The anatase nano TiO 2 is a photocatalytic material with highest photocatalytic efficiency, the refractive index is 2.55, and the maximum light transmittance of the single-layer TiO 2 coated glass is 89%. The main disadvantages of nano TiO 2 found after many years of commercial application are: (1) no visible light-induced luminescence catalytic effect; (2) Photocatalytic degradation of matrix organic materials requires coating treatment; (3) unsatisfactory and unstable photocatalytic performance; (4) high refractive index and high light reflectivity.

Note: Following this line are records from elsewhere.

-- ==== Sys2Proof/Machine/Requests.lean ====
section
/-! DEFINITION. How the link port takes a request and answers it (R2, R197, R198). -/

namespace Sys2Proof.Machine

/-- The outcome type of every meaning. -/
abbrev Result := Host.Outcome State Fault Refusal

/-- What the owning block answers: a refusal code with its detail byte, or the reply fields after OK and the state the
request leaves (R2, R198). -/
inductive Answer where
  | refuse (code : Status) (detail : Nat)
  | ok (fields : Payload) (after : State)
  deriving DecidableEq, Repr

/-- The port has a frame in its whole only from LISTEN or RECEIVING; in WORKING and REPLYING every byte is ignored (R197). -/
def State.listening (s : State) : Bool := s.link.port == .listen || s.link.port == .receiving

/-- The port enters REPLYING with the reply of a request of type `type` (R198). -/
def sendReply (type : Byte) (payload : Payload) (s : State) : State :=
  { s with link := { s.link with port := .replying, received := [], reply := some ⟨type, payload⟩ } }

/-- A request frame: ignored while the port is WORKING or REPLYING; otherwise taken by the owning block and answered.
A refused request changes nothing but the port (R2, R197, R198). -/
def answer (type : Byte) (s : State) (a : Answer) : Result :=
  if s.listening then
    match a with
    | .refuse c d => .next (sendReply type [c.code, BitVec.ofNat 8 d] s)
    | .ok fields t => .next (sendReply type (0 :: fields) t)
  else .next s

/-- A request whose payload must be empty (R198 step 2). -/
def noPayload (payload : Payload) (a : Answer) : Answer :=
  match payload with
  | [] => a
  | _ => .refuse .badLength 0

/-- A request that carries a press number alone; one outside 1 to 4 is refused with BAD_ARG. -/
def onePress (payload : Payload) (f : PressId → Answer) : Answer :=
  match payload with
  | [b] => match pressOf b.toNat with
    | some p => f p
    | none => .refuse .badArg 1
  | _ => .refuse .badLength 0

/-- A status request of a press, refused with BAD_STATE in UNCONFIGURED; it changes nothing. -/
def pressReport (payload : Payload) (s : State) (f : PressId → Payload) : Answer :=
  onePress payload fun p => if (s.press p).configured then .ok (f p) s else .refuse .badState 0

end Sys2Proof.Machine
end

For example, street guardrails require periodic paint make-up, mainly because titanium dioxide or self-cleaning components in the paint absorb sunlight and pulverize the paint matrix. In use of the solar cell or the solar collector, the glass cover plate is gradually covered by dust and organic pollutants, so that the light transmittance of the glass is reduced, and the power generation or heat absorption efficiency is reduced by 10% -30%. The photocatalysis self-cleaning paint is a simple and easy measure for preventing the pollution of the hard surface.
In order to solve the problem of photocatalytic degradation of the organic matrix material by nano TiO 2, the nano SiO 2 is generally coated and then added into the coating as a photocatalytic material. To solve the problem of high refractive index of nano TiO 2, the invention patent of Nanshi corporation (CN 109665719B, 22-05-24) discloses that the problem of contradiction between light transmittance and self-cleaning effect is solved by reducing the doping amount of TiO 2. The invention patent (CN 109651863B, 2021-06-01) discloses that nano hollow titanium dioxide particles are introduced to prepare the solar anti-reflection coating with self-cleaning and anti-reflection functions.

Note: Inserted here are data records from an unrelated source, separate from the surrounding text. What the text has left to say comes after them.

-- ==== Sys2Proof/Machine/FeedControl.lean ====
section
/-! DEFINITION. The feed allocator: the allocation round and its status (05). -/

namespace Sys2Proof.Machine

/-- The class of a press by its state, HELD by its prior state (R100). -/
def classFor (heat : HeatMode) : PressState → FeedClass
  | .closing | .curing => .one
  | .loading | .ready | .opening | .ejecting | .clearing | .aborting => .two
  | .preheat => .three
  | .idle => if heat = .off then .unclassed else .three
  | .unconfigured | .held => .unclassed

def Press.classNow (pr : Press) : FeedClass :=
  match pr.state, pr.prior with
  | .held, some st => classFor pr.heatMode st
  | st, _ => classFor pr.heatMode st

/-- The request of a zone (R99). -/
def Press.requestOf (pr : Press) (z : Zone) : Nat :=
  if pr.heatInhibit || pr.heatMode == .off then 0 else z.demand.toNat * z.rated / 1000

/-- The grant of a request in a class with sum `total` that is offered `remaining` (R101). -/
def grantOf (remaining total r : Nat) : Nat := if total ≤ remaining then r else r * remaining / total

/-- The presses that a round places in a class (R100). -/
def State.inClass (s : State) (k : FeedClass) : List Press :=
  (allPresses.map s.press).filter fun pr => pr.configured && pr.classNow == k

/-- The requests of every zone of a class (R101 step 1). -/
def State.classRequests (s : State) (k : FeedClass) : List Nat :=
  (s.inClass k).flatMap fun pr => pr.zones.map pr.requestOf

/-- Serve one class from what remains (R101 steps 1 to 3). -/
def serveClass (remaining : Nat) (requests : List Nat) : ClassTotal :=
  let total := requests.sum
  ⟨total, remaining, (requests.map (grantOf remaining total)).sum, decide (remaining < total)⟩

/-- The three classes served in order (R101). -/
def State.classTotals (s : State) (limit : Nat) : ClassTotal × ClassTotal × ClassTotal :=
  let c1 := serveClass limit (s.classRequests .one)
  let c2 := serveClass (limit - c1.granted) (s.classRequests .two)
  let c3 := serveClass (limit - c1.granted - c2.granted) (s.classRequests .three)
  (c1, c2, c3)

/-- The grant duty of a grant (R102). -/
def grantDuty (g rated : Nat) : Nat := if rated = 0 then 0 else g * 1000 / rated

/-- Set a zone's request, grant, duty and feed-limited mark (R87, R102). -/
def Zone.setGrant (r g : Nat) (z : Zone) : Zone :=
  { z with request := r, grant := g, duty := grantDuty g z.rated, feedLimited := decide (g < r) }

/-- The grant of a press's class for a request; an unclassed press is granted 0 (R100, R101). -/
def classGrant (c1 c2 c3 : ClassTotal) (k : FeedClass) (r : Nat) : Nat :=
  match k with
  | .one => grantOf c1.offered c1.requested r
  | .two => grantOf c2.offered c2.requested r
  | .three => grantOf c3.offered c3.requested r
  | .unclassed => 0

/-- Hand a round's results to one press; the drive duties that change are sent (R93, R94, R100, R102). -/
def Press.takeRound (c1 c2 c3 : ClassTotal) (pr : Press) : Press :=
  if pr.configured then
    pr.driven { pr with
      feedClass := pr.classNow
      zones := pr.zones.map fun z => z.setGrant (pr.requestOf z) (classGrant c1 c2 c3 pr.classNow (pr.requestOf z)) }
  else pr

/-- Whether a press counts the round toward FEED_SHORT (R105). -/
def Press.countsShort (c1 : ClassTotal) (pr : Press) : Bool :=
  pr.configured && pr.feedClass == .one && c1.scaled && 0 < (pr.zones.map fun z => z.request).sum

/-- Update a press's shortfall count after a round (R105). -/
def countShortfall (c1 : ClassTotal) (s : State) (p : PressId) : State :=
  if (s.press p).countsShort c1 then
    if 10 ≤ (s.press p).shortfall + 1 then
      raiseFault (.press p) .feedShort .none (s.updPress p fun pr => { pr with shortfall := 0 })
    else s.updPress p fun pr => { pr with shortfall := pr.shortfall + 1 }
  else s.updPress p fun pr => { pr with shortfall := 0 }

/-- An allocation round (R98 to R102, R105); the presses count their shortfalls in press order, which is the order of the
FEED_SHORT of one round (log 48). -/
def allocationRound (s : State) : State :=
  let limit := s.feed.configured
  let c := s.classTotals limit
  let s1 := { s with
    presses := ⟨s.presses.p1.takeRound c.1 c.2.1 c.2.2, s.presses.p2.takeRound c.1 c.2.1 c.2.2,
      s.presses.p3.takeRound c.1 c.2.1 c.2.2, s.presses.p4.takeRound c.1 c.2.1 c.2.2⟩
    feed := ⟨s.feed.configured, limit, c.1, c.2.1, c.2.2, some s.time, 500⟩ }
  allPresses.foldl (countShortfall c.1) s1

/-- The allocation round is due (R98). -/
def State.roundDue (s : State) : Bool := s.feed.nextRound == 0

/-- ALLOCATION_ROUND (R98, R101). -/
def execAllocationRound (s : State) : Result := .next (if s.roundDue then allocationRound s else s)

/-! ## Status (R106) -/

def ClassTotal.bytes (c : ClassTotal) : Payload := u32 c.requested ++ u16 c.offered ++ u16 c.granted ++ flags [c.scaled]

/-- A press line: its class (4 for UNCONFIGURED, log 14), its request and grant sums, its shortfall count. -/
def feedEntry (pr : Press) : Payload :=
  u8 (if pr.configured then pr.feedClass.code else 4) ++ u16 (pr.zones.map fun z => z.request).sum
    ++ u16 (pr.zones.map fun z => z.grant).sum ++ u8 pr.shortfall

/-- FEED_STATUS; between a cell reset and the next round it gives the time of the round before the reset (R106, R107; log 41). -/
def feedStatusReply (s : State) : Payload :=
  optTime s.feed.lastRound ++ u16 s.feed.inForce ++ u16 s.feed.configured ++ s.feed.class1.bytes ++ s.feed.class2.bytes
    ++ s.feed.class3.bytes ++ allPresses.flatMap fun p => feedEntry (s.press p)

/-- FEED_STATUS (R106). -/
def execFeedStatus (payload : Payload) (s : State) : Result := answer 0x3C s (noPayload payload (.ok (feedStatusReply s) s))

end Sys2Proof.Machine
end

The literature reports that sulfating nano TiO 2 can improve the photocatalytic performance by 2-10 times, and if the sulfating TiO 2 is selected to replace the common nano TiO 2, the self-cleaning of the solar glass can be realized with low dosage, thereby reducing the adverse effect on the anti-reflection performance of the glass. The nano TiO 2 only absorbs ultraviolet light, and if the nano TiO 2 is modified to absorb visible light to generate a photocatalysis effect, the photocatalysis efficiency is greatly improved.
Niobium oxide is a typical N-type semiconductor, has a band gap width of 3.4-4.0eV, is equivalent to that of TiO 2 and has the advantages of acid and alkali resistance and light corrosion resistance, has chemical and thermodynamic stability superior to that of TiO 2, and has great photocatalytic potential. Niobium oxide is a generic term for niobium oxides with different valence states, commonly referred to as Nb 2O5, the refractive index of which is 1.7-2.1, and the light transmittance of single-layer Nb 2O5 coated glass is 94%, and can replace nano TiO 2 as a photocatalytic material and a glass anti-reflection material, wherein the photocatalytic principle is similar to that of nano TiO 2, and organic pollutants are carbon dioxide and water through photo-generated hydroxyl radical oxidation degradation.
Chinese patent (CN 112371105A, 2021-02-19) discloses a niobium pentoxide/titanium dioxide composite photocatalyst, a preparation method and application thereof, and the prepared Nb 2O5-TiO2 composite photocatalyst has a forbidden band width of 2.07-2.45 eV and can be used as a photocatalyst in the field of nitric oxide purification. The Nb 2O5-TiO2 composite oxide can absorb visible light, has higher photocatalytic activity, and can overcome the defect of nano TiO 2.
Disclosure of Invention
The invention aims to provide a solar catalysis self-cleaning coating which consists of waterborne polyurethane, nano SiO 2 hydrosol, nano TiO 2 hydrosol, nano Nb 2O5 precursor, ammonium sulfate and deionized water, wherein the mass percentages of the components are as follows:
the nano SiO 2, the nano TiO 2 and the nano Nb 2O5 oxide in the coating are used as a photocatalysis component of the coating matrix and an antireflection component of the coating matrix; the aqueous polyurethane is used as a film forming agent or a film forming auxiliary agent and is stable in an acidic aqueous solution; oxalic acid is used as an acid-soluble complexing agent of nano TiO 2 and nano Nb 2O5 to promote the dissolution of nano TiO 2 and nano Nb 2O5; ammonium sulfate is used as sulfating agent of composite oxide, and the solar catalytic performance of the composite oxide can be improved after high-temperature treatment.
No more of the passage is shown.